### DATA FOR PROCESSING
------------------------------------------------
-- ==== Sys2Proof/Machine/Matrix.lean ====
section
/-! DEFINITION. Tiles and the matrix engine (spec/05 R117 to R119, spec/11 R272 to R277). -/
namespace Sys2Proof.Machine

/-! Tile data (R218). -/

/-- n bytes of tile t from byte a on. -/
def Team.tileBytes (t : Team) (n a len : Nat) : List Byte := fgetRun 0 t.tiles (16384 * n + a) len
def Team.setTileBytes (t : Team) (n a : Nat) (bs : List Byte) : Team := { t with tiles := fsetRun 0 t.tiles (16384 * n + a) bs }

/-- The code of element c of row r of tile n in a format. -/
def Team.tileElem (t : Team) (n fmt r c : Nat) : Nat :=
  let z := zOf fmt
  let bit := z * c
  natOf (t.tileBytes n (256 * r + bit / 8) ((z + 7) / 8)) / 2 ^ (bit % 8) % 2 ^ z

/-- Write that element. -/
def Team.setTileElem (t : Team) (n fmt r c v : Nat) : Team :=
  let z := zOf fmt
  let bit := z * c
  let len := (z + 7) / 8
  let old := natOf (t.tileBytes n (256 * r + bit / 8) len)
  let new := old - old / 2 ^ (bit % 8) % 2 ^ z * 2 ^ (bit % 8) + v % 2 ^ z * 2 ^ (bit % 8)
  t.setTileBytes n (256 * r + bit / 8) (bytesOf len new)

/-- Columns of a row (R218). -/
def tcCols (tc : DWord) : Nat := tcRowBytes tc * 8 / zOf (tcFmt tc)

/-- All of a tile is zero. -/
def Team.zeroTile (t : Team) (n : Nat) : Team :=
  { t with tiles := t.tiles.filter fun e => decide (e.1 < 16384 * n) || decide (16384 * (n + 1) ≤ e.1) }

/-! Accumulators (R53). -/

def Team.accWord (t : Team) (n w : Nat) : Word := fget 0 t.acc (4096 * n + w)
def Team.setAccWord (t : Team) (n w : Nat) (x : Word) : Team := { t with acc := fset 0 t.acc (4096 * n + w) x }
def Team.zeroAcc (t : Team) (n : Nat) : Team :=
  { t with acc := t.acc.filter fun e => decide (e.1 < 4096 * n) || decide (4096 * (n + 1) ≤ e.1) }

/-- Element (r, c) of an accumulator, or of the F64 pair from an even tile: columns 0 to 31 stand in the even one. -/
def Team.accElem (t : Team) (f64 : Bool) (n r c : Nat) : Nat :=
  if f64 then
    let k := n + c / 32
    let w := 64 * r + 2 * (c % 32)
    (t.accWord k w).toNat + (t.accWord k (w + 1)).toNat * 2 ^ 32
  else (t.accWord n (64 * r + c)).toNat
def Team.setAccElem (t : Team) (f64 : Bool) (n r c v : Nat) : Team :=
  if f64 then
    let k := n + c / 32
    let w := 64 * r + 2 * (c % 32)
    (t.setAccWord k w (w32 v)).setAccWord k (w + 1) (w32 (v / 2 ^ 32))
  else t.setAccWord n (64 * r + c) (w32 v)

/-! Matrix summation. -/

/-- A matrix format (Table 11.6). -/
def matrixFmt (f : Nat) : Bool := decide (f ≤ 9)

/-- Elements per step (Table 11.6). -/
def stepElems (f : Nat) : Nat :=
  match f with
  | 0 => 1
  | 1 => 8
  | 2 | 3 => 16
  | 9 => 64
  | _ => 32

/-- The accumulator's format (R117). -/
def accFmt (f : Nat) : Nat := if f = 0 then 0 else if f = 8 ∨ f = 9 then 13 else 1

/-- Table 5.4: the significand of T[f], 23 bits below the point. -/
def l6Table (f : Nat) : Nat :=
  match f with
  | 0 => 0x800000
  | 1 => 0x9837F0
  | 2 => 0xB504F3
  | _ => 0xD744FD

/-- The product of two L6 codes in the matrix engine (R105). -/
def l6Product (a b : Nat) : Val :=
  let la := a % 32
  let lb := b % 32
  if a % 64 = 32 ∨ b % 64 = 32 then .nan false
  else if la = 0 ∨ lb = 0 then .num false {}
  else .num (a / 32 % 2 != b / 32 % 2) { a := l6Table ((la + lb) % 4), e := ((la + lb) / 4 : Nat) - 8 - 23 }

/-- The product of two codes in the matrix engine. -/
def matProduct (fa fb a b : Nat) : Exact :=
  if fa = 7 ∧ fb = 7 then { v := l6Product a b } else vMul (valOf fa a) (valOf fb b)

/-- The exact sum of the products of two lists of codes (R118). -/
def dotExact (fa fb : Nat) (xs : List (Nat × Nat)) : Val := (vSum .rne (xs.map fun p => matProduct fa fb p.1 p.2)).v

/-- A value times a power of two. -/
def Val.scale (v : Val) (k : Int) : Val :=
  match v with
  | .num n x => .num n (x.scale k)
  | v => v

/-- An accumulator code plus a chunk (R117): integers wrap; floats round once. -/
def accAdd (f acc : Nat) (xs : List (Nat × Nat)) (fa fb : Nat) (scale : Option (Nat × Nat)) : Nat :=
  if f = 13 then wrapInt 32 (xs.foldl (fun s p => s + signExt (zOf fa) p.1 * signExt (zOf fb) p.2) (signExt 32 acc))
  else
    let s := dotExact fa fb xs
    let s := match scale with
      | none => s
      | some (ea, eb) => if ea = 0xFF ∨ eb = 0xFF then Val.nan false else s.scale ((ea : Int) + eb - 254)
    (finish f .rne (vAdd .rne (valOf f acc) s)).code

/-- −∞ as MMAM writes it (R276). -/
def minusInf (f : Nat) : Nat := if f = 0 then 0xFFF0000000000000 else if f = 13 then 0x80000000 else 0xFF800000

/-- A matrix operation's shapes: M, N and K (R273). -/
def mmaM (tcs : List DWord) : Nat := tcRows (tcs.headD 0)
def mmaN (tcs : List DWord) : Nat := tcRows (tcs.getD 1 0)
def mmaK (tcs : List DWord) : Nat := tcCols (tcs.headD 0)

/-- The steps of an operation. -/
def MatOp.steps (m : MatOp) : Nat :=
  if opOf m.w = 0xD2 then 1
  else
    let st := stepElems (tcFmt (m.tcs.headD 0))
    (mmaK m.tcs + st - 1) / st

/-- One element's step (R274 to R276). -/
def Team.mmaElem (t : Team) (m : MatOp) (r c : Nat) : Nat :=
  let fa := tcFmt (m.tcs.headD 0)
  let fb := tcFmt (m.tcs.getD 1 0)
  let af := accFmt fa
  let st := stepElems fa
  let ta := fieldA m.w
  let tb := fieldB m.w
  let ks := (List.range st).filterMap fun i =>
    let k := m.step * st + i
    if k < mmaK m.tcs then some (t.tileElem ta fa r k, t.tileElem tb fb c k) else none
  let old := t.accElem (af == 0) (fieldD m.w) r c
  match opOf m.w with
  | 0xD4 =>
    let ea := natOf (t.tileBytes (field m.e.toNat 0 4) (256 * r + m.step) 1)
    let eb := natOf (t.tileBytes (field m.e.toNat 4 4) (256 * c + m.step) 1)
    accAdd af old ks fa fb (some (ea, eb))
  | 0xD5 =>
    let mask := natOf (t.tileBytes (field m.e.toNat 0 4) (256 * r) 8)
    if mask / 2 ^ c % 2 = 1 then accAdd af old ks fa fb none else minusInf af
  | _ => accAdd af old ks fa fb none

/-- One step of an operation on a team's tiles and accumulators. -/
def Team.matStep (t : Team) (m : MatOp) : Team :=
  if opOf m.w = 0xD2 then
    if field m.e.toNat 0 1 = 1 then t.zeroAcc (fieldD m.w) else t.zeroTile (fieldD m.w)
  else
    let f64 := accFmt (tcFmt (m.tcs.headD 0)) == 0
    (List.range (mmaM m.tcs)).foldl (fun t' r =>
      (List.range (mmaN m.tcs)).foldl (fun t'' c => t''.setAccElem f64 (fieldD m.w) r c (t.mmaElem m r c)) t') t

/-- The operation whose step the matrix unit may perform for the team of a slot: the first issued, once nothing issued
before it stands in its way (R262). -/
def Team.nextMat (t : Team) : Option MatOp :=
  match t.matrix with
  | m :: _ => if t.clear m.issue m.foot then some m else none
  | [] => none

/-- The matrix unit's step for the team of a slot (R274): none when it has none. -/
def State.matrixStep (s : State) (slot : Nat) : Option State :=
  let t := s.teamAt slot
  match t.nextMat with
  | none => none
  | some m =>
    let t1 := t.matStep m
    let m1 := { m with step := m.step + 1 }
    if m1.step < m.steps then some (s.setTeamAt slot { t1 with matrix := m1 :: t1.matrix.drop 1 })
    else some ((s.setTeamAt slot { t1 with matrix := t1.matrix.drop 1 }).wakeTeam slot)

/-! The instructions. -/

/-- The matrix list holds 32 operations (Table 24.2). -/
def Team.matrixFull (t : Team) : Bool := decide (32 ≤ t.matrix.length)

/-- Issue a matrix operation. -/
def State.issueMat (s : State) (ws : List Word) (tcs : List DWord) : Effect :=
  let t := s.team
  if t.matrixFull then .unready
  else .done (s.setTeam { t with matrix := t.matrix ++ [{ w := ws.headD 0, e := (ws.drop 1).headD 0, tcs := tcs, issue := t.issues, step := 0 }]
                                 issues := t.issues + 1 })

/-- TZERO (R272): an accumulator whose token the crews hold is cleared at once. -/
def execTzero (d : BitVec 7) (kind : BitVec 1) (s : State) : Out :=
  let acc := kind == 1#1
  perform { ends := true, ok := if acc then s.accOk d.toNat else s.tileOk d.toNat } s fun s =>
    if acc && !s.team.unitHolds d.toNat then .done (s.setTeam (s.team.zeroAcc d.toNat))
    else s.issueMat (encode (.tzero d kind)) [1]

/-- The operands of MMA and its variants (R273). -/
def State.mmaOk (s : State) (d : BitVec 7) (a b : BitVec 8) : Bool :=
  let ta := s.team.tcOf a.toNat
  let tb := s.team.tcOf b.toNat
  let fa := tcFmt ta
  let fb := tcFmt tb
  s.tileOk a.toNat && s.tileOk b.toNat && s.accOk d.toNat && matrixFmt fa &&
    (fa == fb || ((fa == 4 || fa == 5) && (fb == 4 || fb == 5))) && tcRowBytes ta == tcRowBytes tb &&
    (fa != 0 || (d.toNat % 2 == 0 && s.accOk (d.toNat + 1)))

/-- The matrix unit holds the tokens of an operation's accumulators (Table 11.1). -/
def State.mmaTokens (s : State) (d : BitVec 7) (a : BitVec 8) : Bool :=
  s.team.unitHolds d.toNat && (tcFmt (s.team.tcOf a.toNat) != 0 || s.team.unitHolds (d.toNat + 1))

/-- Issue MMA or a variant: the tokens, then the matrix list. -/
def State.issueMma (s : State) (ws : List Word) (d : BitVec 7) (a b : BitVec 8) : Effect :=
  if !s.mmaTokens d a then .trap s.tokenTrap else s.issueMat ws [s.team.tcOf a.toNat, s.team.tcOf b.toNat]

/-- MMA. -/
def execMma (d : BitVec 7) (a b : BitVec 8) (s : State) : Out :=
  perform { ends := true, ok := s.mmaOk d a b } s fun s => s.issueMma (encode (.mma d a b)) d a b

/-- A scale tile: E8M0, a byte per block of 32 elements, and enough rows (R275). -/
def State.scaleOk (s : State) (n k rows : Nat) : Bool :=
  let tc := s.team.tcOf n
  s.tileOk n && tcFmt tc == 14 && decide ((k + 31) / 32 ≤ tcRowBytes tc) && decide (rows ≤ tcRows tc)

/-- MMAS. -/
def execMmas (d : BitVec 7) (a b : BitVec 8) (sb sa : BitVec 4) (s : State) : Out :=
  let ta := s.team.tcOf a.toNat
  let tb := s.team.tcOf b.toNat
  perform { ends := true
            ok := s.mmaOk d a b && decide (4 ≤ tcFmt ta) && decide (tcFmt ta ≤ 7) && s.scaleOk sa.toNat (tcCols ta) (tcRows ta) &&
              s.scaleOk sb.toNat (tcCols ta) (tcRows tb) } s fun s =>
    s.issueMma (encode (.mmas d a b sb sa)) d a b

/-- MMAM. -/
def execMmam (d : BitVec 7) (a b : BitVec 8) (tm : BitVec 4) (s : State) : Out :=
  let tc := s.team.tcOf tm.toNat
  perform { ends := true
            ok := s.mmaOk d a b && s.tileOk tm.toNat && tcFmt tc == 15 && decide (tcRows (s.team.tcOf a.toNat) ≤ tcRows tc) } s fun s =>
    s.issueMma (encode (.mmam d a b tm)) d a b

/-- Words of a row that a lane handles (R277). -/
def State.rowQ (s : State) : Nat := 64 / s.width

/-- The row of ACCRD and ACCWR. -/
def State.accRow (s : State) (a : BitVec 8) (row : BitVec 6) : Nat := (s.uni a).toNat + row.toNat

/-- A V base for ACCRD and ACCWR: a multiple of q with q registers. -/
def State.accV (s : State) (v : Nat) : Bool := v % s.rowQ == 0 && decide (v < 96) && s.vBlockOk v s.rowQ

/-- ACCRD. -/
def execAccrd (d : BitVec 7) (a b : BitVec 8) (row : BitVec 6) (s : State) : Out :=
  perform { srcs := [a], ends := true
            ok := isUniform a && s.accOk b.toNat && s.accV d.toNat && decide (s.accRow a row < 64) } s fun s =>
    if s.team.unitHolds b.toNat then .trap s.tokenTrap
    else
      let q := s.rowQ
      let base := 64 * s.accRow a row
      .done (s.setCrew ((List.range q).foldl (fun c k =>
        c.setVs (d.toNat + k) s.active fun l => s.team.accWord b.toNat (base + q * l + k)) s.crew))

/-- ACCWR. -/
def execAccwr (a b c : BitVec 8) (row : BitVec 6) (s : State) : Out :=
  perform { srcs := [a, c], ends := true
            ok := isUniform a && s.accOk b.toNat && s.accV c.toNat && decide (s.accRow a row < 64) } s fun s =>
    if s.team.unitHolds b.toNat then .trap s.tokenTrap
    else
      let q := s.rowQ
      let base := 64 * s.accRow a row
      .done (s.setTeam (s.active.foldl (fun t l => (List.range q).foldl (fun t k =>
        t.setAccWord b.toNat (base + q * l + k) (s.crew.getV (c.toNat + k) l)) t) s.team))

end Sys2Proof.Machine
end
------------------------------------------------
### TRY IT
Look above for the line holding "(Table 24.2). -/" and the line holding "s.tileOk a.toNat &&". Retype both, and every line between them, word for word and nothing else.

### THE ANSWER
/-- The matrix list holds 32 operations (Table 24.2). -/
def Team.matrixFull (t : Team) : Bool := decide (32 ≤ t.matrix.length)

/-- Issue a matrix operation. -/
def State.issueMat (s : State) (ws : List Word) (tcs : List DWord) : Effect :=
  let t := s.team
  if t.matrixFull then .unready
  else .done (s.setTeam { t with matrix := t.matrix ++ [{ w := ws.headD 0, e := (ws.drop 1).headD 0, tcs := tcs, issue := t.issues, step := 0 }]
                                 issues := t.issues + 1 })

/-- TZERO (R272): an accumulator whose token the crews hold is cleared at once. -/
def execTzero (d : BitVec 7) (kind : BitVec 1) (s : State) : Out :=
  let acc := kind == 1#1
  perform { ends := true, ok := if acc then s.accOk d.toNat else s.tileOk d.toNat } s fun s =>
    if acc && !s.team.unitHolds d.toNat then .done (s.setTeam (s.team.zeroAcc d.toNat))
    else s.issueMat (encode (.tzero d kind)) [1]

/-- The operands of MMA and its variants (R273). -/
def State.mmaOk (s : State) (d : BitVec 7) (a b : BitVec 8) : Bool :=
  let ta := s.team.tcOf a.toNat
  let tb := s.team.tcOf b.toNat
  let fa := tcFmt ta
  let fb := tcFmt tb
  s.tileOk a.toNat && s.tileOk b.toNat && s.accOk d.toNat && matrixFmt fa &&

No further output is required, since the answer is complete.